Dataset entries

-- ==== Sys2Proof/Laws/Ops.lean ====
section
/-! SUPPORT. What the shared operations leave as it was: one lemma per operation, its conjuncts simp rules. -/

namespace Sys2Proof.Machine

/-- A fold of steps that keep a view of the state keeps it. -/
theorem foldl_keeps {α β : Type} (g : State → α) (f : State → β → State) (h : ∀ s b, g (f s b) = g s) (l : List β)
    (s : State) : g (l.foldl f s) = g s := by
  induction l generalizing s with
  | nil => rfl
  | cons b l ih => rw [List.foldl_cons, ih, h]

/-- A judge's report keeps a view of the state that the report, the pass record and the default keep. -/
theorem judgeReport_keeps {α : Type} (g : State → α) (s : State) (p : Pass) (c : Condition) (f : State → State)
    (hr : ∀ s c, g (State.report s c).1 = g s) (hp : ∀ s q, g (State.setPass s q) = g s) (hf : ∀ s, g (f s) = g s) :
    g (s.judgeReport p c f) = g s := by
  unfold State.judgeReport
  split
  · rw [hp, hr]
  · rw [hf, hr]

@[simp] theorem State.recordOutcome_keeps (s : State) (lf : LastFrame) :
    (s.recordOutcome lf).geo = s.geo ∧ (s.recordOutcome lf).prm = s.prm ∧ (s.recordOutcome lf).mem = s.mem ∧
    (s.recordOutcome lf).ma = s.ma ∧ (s.recordOutcome lf).pi = s.pi ∧ (s.recordOutcome lf).ltc = s.ltc ∧
    (s.recordOutcome lf).me = s.me ∧ (s.recordOutcome lf).pw = s.pw ∧ (s.recordOutcome lf).bu = s.bu ∧
    (s.recordOutcome lf).dr = s.dr ∧ (s.recordOutcome lf).cx = s.cx ∧ (s.recordOutcome lf).eu = s.eu ∧
    (s.recordOutcome lf).port = s.port ∧ (s.recordOutcome lf).free = s.free ∧ (s.recordOutcome lf).pending = s.pending := by
  unfold State.recordOutcome
  try dsimp only
  (repeat' split) <;> simp

@[simp] theorem State.settle_keeps (s : State) (b : BankId) (lf : LastFrame) :
    (s.settle b lf).geo = s.geo ∧ (s.settle b lf).prm = s.prm ∧ (s.settle b lf).mem = s.mem ∧
    (s.settle b lf).ma = s.ma ∧ (s.settle b lf).ltc = s.ltc ∧ (s.settle b lf).me = s.me ∧ (s.settle b lf).pw = s.pw ∧
    (s.settle b lf).bu = s.bu ∧ (s.settle b lf).dr = s.dr ∧ (s.settle b lf).cx = s.cx ∧ (s.settle b lf).eu = s.eu ∧
    (s.settle b lf).port = s.port ∧ (s.settle b lf).free = s.free ∧ (s.settle b lf).pending = s.pending := by
  unfold State.settle
  try dsimp only
  (repeat' split) <;> simp

@[simp] theorem State.clearHint_keeps (s : State) (v : Serial) :
    (s.clearHint v).geo = s.geo ∧ (s.clearHint v).prm = s.prm ∧ (s.clearHint v).mem = s.mem ∧
    (s.clearHint v).ma = s.ma ∧ (s.clearHint v).pi = s.pi ∧ (s.clearHint v).ltc = s.ltc ∧ (s.clearHint v).pw = s.pw ∧
    (s.clearHint v).bu = s.bu ∧ (s.clearHint v).sc = s.sc ∧ (s.clearHint v).dr = s.dr ∧ (s.clearHint v).cx = s.cx ∧
    (s.clearHint v).eu = s.eu ∧ (s.clearHint v).li = s.li ∧ (s.clearHint v).port = s.port ∧
    (s.clearHint v).free = s.free ∧ (s.clearHint v).pending = s.pending := by
  unfold State.clearHint
  try dsimp only
  (repeat' split) <;> simp

@[simp] theorem State.settleIntake_keeps (s : State) (b : BankId) (o : FrameOutcome) :
    (s.settleIntake b o).geo = s.geo ∧ (s.settleIntake b o).prm = s.prm ∧ (s.settleIntake b o).mem = s.mem ∧
    (s.settleIntake b o).ma = s.ma ∧ (s.settleIntake b o).ltc = s.ltc ∧ (s.settleIntake b o).pw = s.pw ∧
    (s.settleIntake b o).bu = s.bu ∧ (s.settleIntake b o).dr = s.dr ∧ (s.settleIntake b o).cx = s.cx ∧
    (s.settleIntake b o).eu = s.eu ∧ (s.settleIntake b o).port = s.port ∧ (s.settleIntake b o).free = s.free ∧
    (s.settleIntake b o).pending = s.pending := by
  unfold State.settleIntake
  try dsimp only
  simp

@[simp] theorem State.markStoring_keeps (s : State) (m : DropMark) :
    (s.markStoring m).geo = s.geo ∧ (s.markStoring m).prm = s.prm ∧ (s.markStoring m).mem = s.mem ∧
    (s.markStoring m).ma = s.ma ∧ (s.markStoring m).ltc = s.ltc ∧ (s.markStoring m).me = s.me ∧
    (s.markStoring m).pw = s.pw ∧ (s.markStoring m).bu = s.bu ∧ (s.markStoring m).sc = s.sc ∧
    (s.markStoring m).dr = s.dr ∧ (s.markStoring m).cx = s.cx ∧ (s.markStoring m).eu = s.eu ∧
    (s.markStoring m).li = s.li ∧ (s.markStoring m).port = s.port ∧ (s.markStoring m).free = s.free ∧
    (s.markStoring m).pending = s.pending := by
  unfold State.markStoring
  try dsimp only
  (repeat' split) <;> simp

/-- Settling several banks. -/
@[simp] theorem State.foldl_settleIntake_keeps (s : State) (l : List BankId) (o : FrameOutcome) :
    (l.foldl (fun s b => s.settleIntake b o) s).geo = s.geo ∧
    (l.foldl (fun s b => s.settleIntake b o) s).prm = s.prm ∧
    (l.foldl (fun s b => s.settleIntake b o) s).mem = s.mem ∧ (l.foldl (fun s b => s.settleIntake b o) s).ma = s.ma ∧
    (l.foldl (fun s b => s.settleIntake b o) s).ltc = s.ltc ∧ (l.foldl (fun s b => s.settleIntake b o) s).pw = s.pw ∧
    (l.foldl (fun s b => s.settleIntake b o) s).bu = s.bu ∧ (l.foldl (fun s b => s.settleIntake b o) s).dr = s.dr ∧
    (l.foldl (fun s b => s.settleIntake b o) s).cx = s.cx ∧ (l.foldl (fun s b => s.settleIntake b o) s).eu = s.eu ∧
    (l.foldl (fun s b => s.settleIntake b o) s).port = s.port ∧
    (l.foldl (fun s b => s.settleIntake b o) s).free = s.free ∧
    (l.foldl (fun s b => s.settleIntake b o) s).pending = s.pending := by
  refine ⟨?_, ?_, ?_, ?_, ?_, ?_, ?_, ?_, ?_, ?_, ?_, ?_, ?_⟩ <;> exact foldl_keeps _ _ (fun s b => by simp) _ _

@[simp] theorem State.releaseQueue_keeps (s : State) :
    s.releaseQueue.geo = s.geo ∧ s.releaseQueue.prm = s.prm ∧ s.releaseQueue.mem = s.mem ∧ s.releaseQueue.ma = s.ma ∧
    s.releaseQueue.ltc = s.ltc ∧ s.releaseQueue.pw = s.pw ∧ s.releaseQueue.bu = s.bu ∧ s.releaseQueue.dr = s.dr ∧
    s.releaseQueue.cx = s.cx ∧ s.releaseQueue.eu = s.eu ∧ s.releaseQueue.port = s.port ∧
    s.releaseQueue.free = s.free ∧ s.releaseQueue.pending = s.pending := by
  unfold State.releaseQueue
  simp

@[simp] theorem State.abandonBanks_keeps (s : State) :
    s.abandonBanks.geo = s.geo ∧ s.abandonBanks.prm = s.prm ∧ s.abandonBanks.mem = s.mem ∧ s.abandonBanks.ma = s.ma ∧
    s.abandonBanks.ltc = s.ltc ∧ s.abandonBanks.pw = s.pw ∧ s.abandonBanks.bu = s.bu ∧ s.abandonBanks.dr = s.dr ∧
    s.abandonBanks.cx = s.cx ∧ s.abandonBanks.eu = s.eu ∧ s.abandonBanks.port = s.port ∧
    s.abandonBanks.free = s.free ∧ s.abandonBanks.pending = s.pending := by
  unfold State.abandonBanks
  (repeat' split) <;> simp

@[simp] theorem State.hold_keeps (s : State) (c : Condition) :
    (s.hold c).geo = s.geo ∧ (s.hold c).prm = s.prm ∧ (s.hold c).mem = s.mem ∧ (s.hold c).ma = s.ma ∧
    (s.hold c).ltc = s.ltc ∧ (s.hold c).me = s.me ∧ (s.hold c).pw = s.pw ∧ (s.hold c).bu = s.bu ∧
    (s.hold c).dr = s.dr ∧ (s.hold c).cx = s.cx ∧ (s.hold c).eu = s.eu ∧ (s.hold c).port = s.port ∧
    (s.hold c).free = s.free ∧ (s.hold c).pending = s.pending := by
  unfold State.hold
  try dsimp only
  simp

@[simp] theorem State.report_keeps (s : State) (c : Condition) :
    (s.report c).1.geo = s.geo ∧ (s.report c).1.prm = s.prm ∧ (s.report c).1.mem = s.mem ∧ (s.report c).1.ma = s.ma ∧
    (s.report c).1.ltc = s.ltc ∧ (s.report c).1.me = s.me ∧ (s.report c).1.pw = s.pw ∧ (s.report c).1.bu = s.bu ∧
    (s.report c).1.dr = s.dr ∧ (s.report c).1.cx = s.cx ∧ (s.report c).1.eu = s.eu ∧ (s.report c).1.port = s.port ∧
    (s.report c).1.free = s.free ∧ (s.report c).1.pending = s.pending := by
  unfold State.report
  try dsimp only
  (repeat' split) <;> simp

@[simp] theorem State.enterClosing_keeps (s : State) :
    s.enterClosing.geo = s.geo ∧ s.enterClosing.prm = s.prm ∧ s.enterClosing.mem = s.mem ∧ s.enterClosing.ma = s.ma ∧
    s.enterClosing.ltc = s.ltc ∧ s.enterClosing.pw = s.pw ∧ s.enterClosing.bu = s.bu ∧ s.enterClosing.dr = s.dr ∧
    s.enterClosing.cx = s.cx ∧ s.enterClosing.eu = s.eu ∧ s.enterClosing.port = s.port ∧
    s.enterClosing.free = s.free ∧ s.enterClosing.pending = s.pending := by
  unfold State.enterClosing
  try dsimp only
  simp

@[simp] theorem State.settlePass_keeps (s : State) (p : Pass) (lf : LastFrame) :
    (s.settlePass p lf).geo = s.geo ∧ (s.settlePass p lf).prm = s.prm ∧ (s.settlePass p lf).mem = s.mem ∧
    (s.settlePass p lf).ma = s.ma ∧ (s.settlePass p lf).ltc = s.ltc ∧ (s.settlePass p lf).me = s.me ∧
    (s.settlePass p lf).pw = s.pw ∧ (s.settlePass p lf).bu = s.bu ∧ (s.settlePass p lf).dr = s.dr ∧
    (s.settlePass p lf).cx = s.cx ∧ (s.settlePass p lf).eu = s.eu ∧ (s.settlePass p lf).port = s.port ∧
    (s.settlePass p lf).free = s.free ∧ (s.settlePass p lf).pending = s.pending := by
  unfold State.settlePass
  try dsimp only
  (repeat' split) <;> simp

@[simp] theorem State.endPassWith_keeps (s : State) (p : Pass) (o : FrameOutcome) :
    (s.endPassWith p o).geo = s.geo ∧ (s.endPassWith p o).prm = s.prm ∧ (s.endPassWith p o).mem = s.mem ∧
    (s.endPassWith p o).ma = s.ma ∧ (s.endPassWith p o).ltc = s.ltc ∧ (s.endPassWith p o).pw = s.pw ∧
    (s.endPassWith p o).bu = s.bu ∧ (s.endPassWith p o).dr = s.dr ∧ (s.endPassWith p o).cx = s.cx ∧
    (s.endPassWith p o).eu = s.eu ∧ (s.endPassWith p o).port = s.port ∧ (s.endPassWith p o).free = s.free ∧
    (s.endPassWith p o).pending = s.pending := by
  unfold State.endPassWith
  try dsimp only
  simp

## Task details
State the number of lines above that include "view", and nothing further.

## Your response
2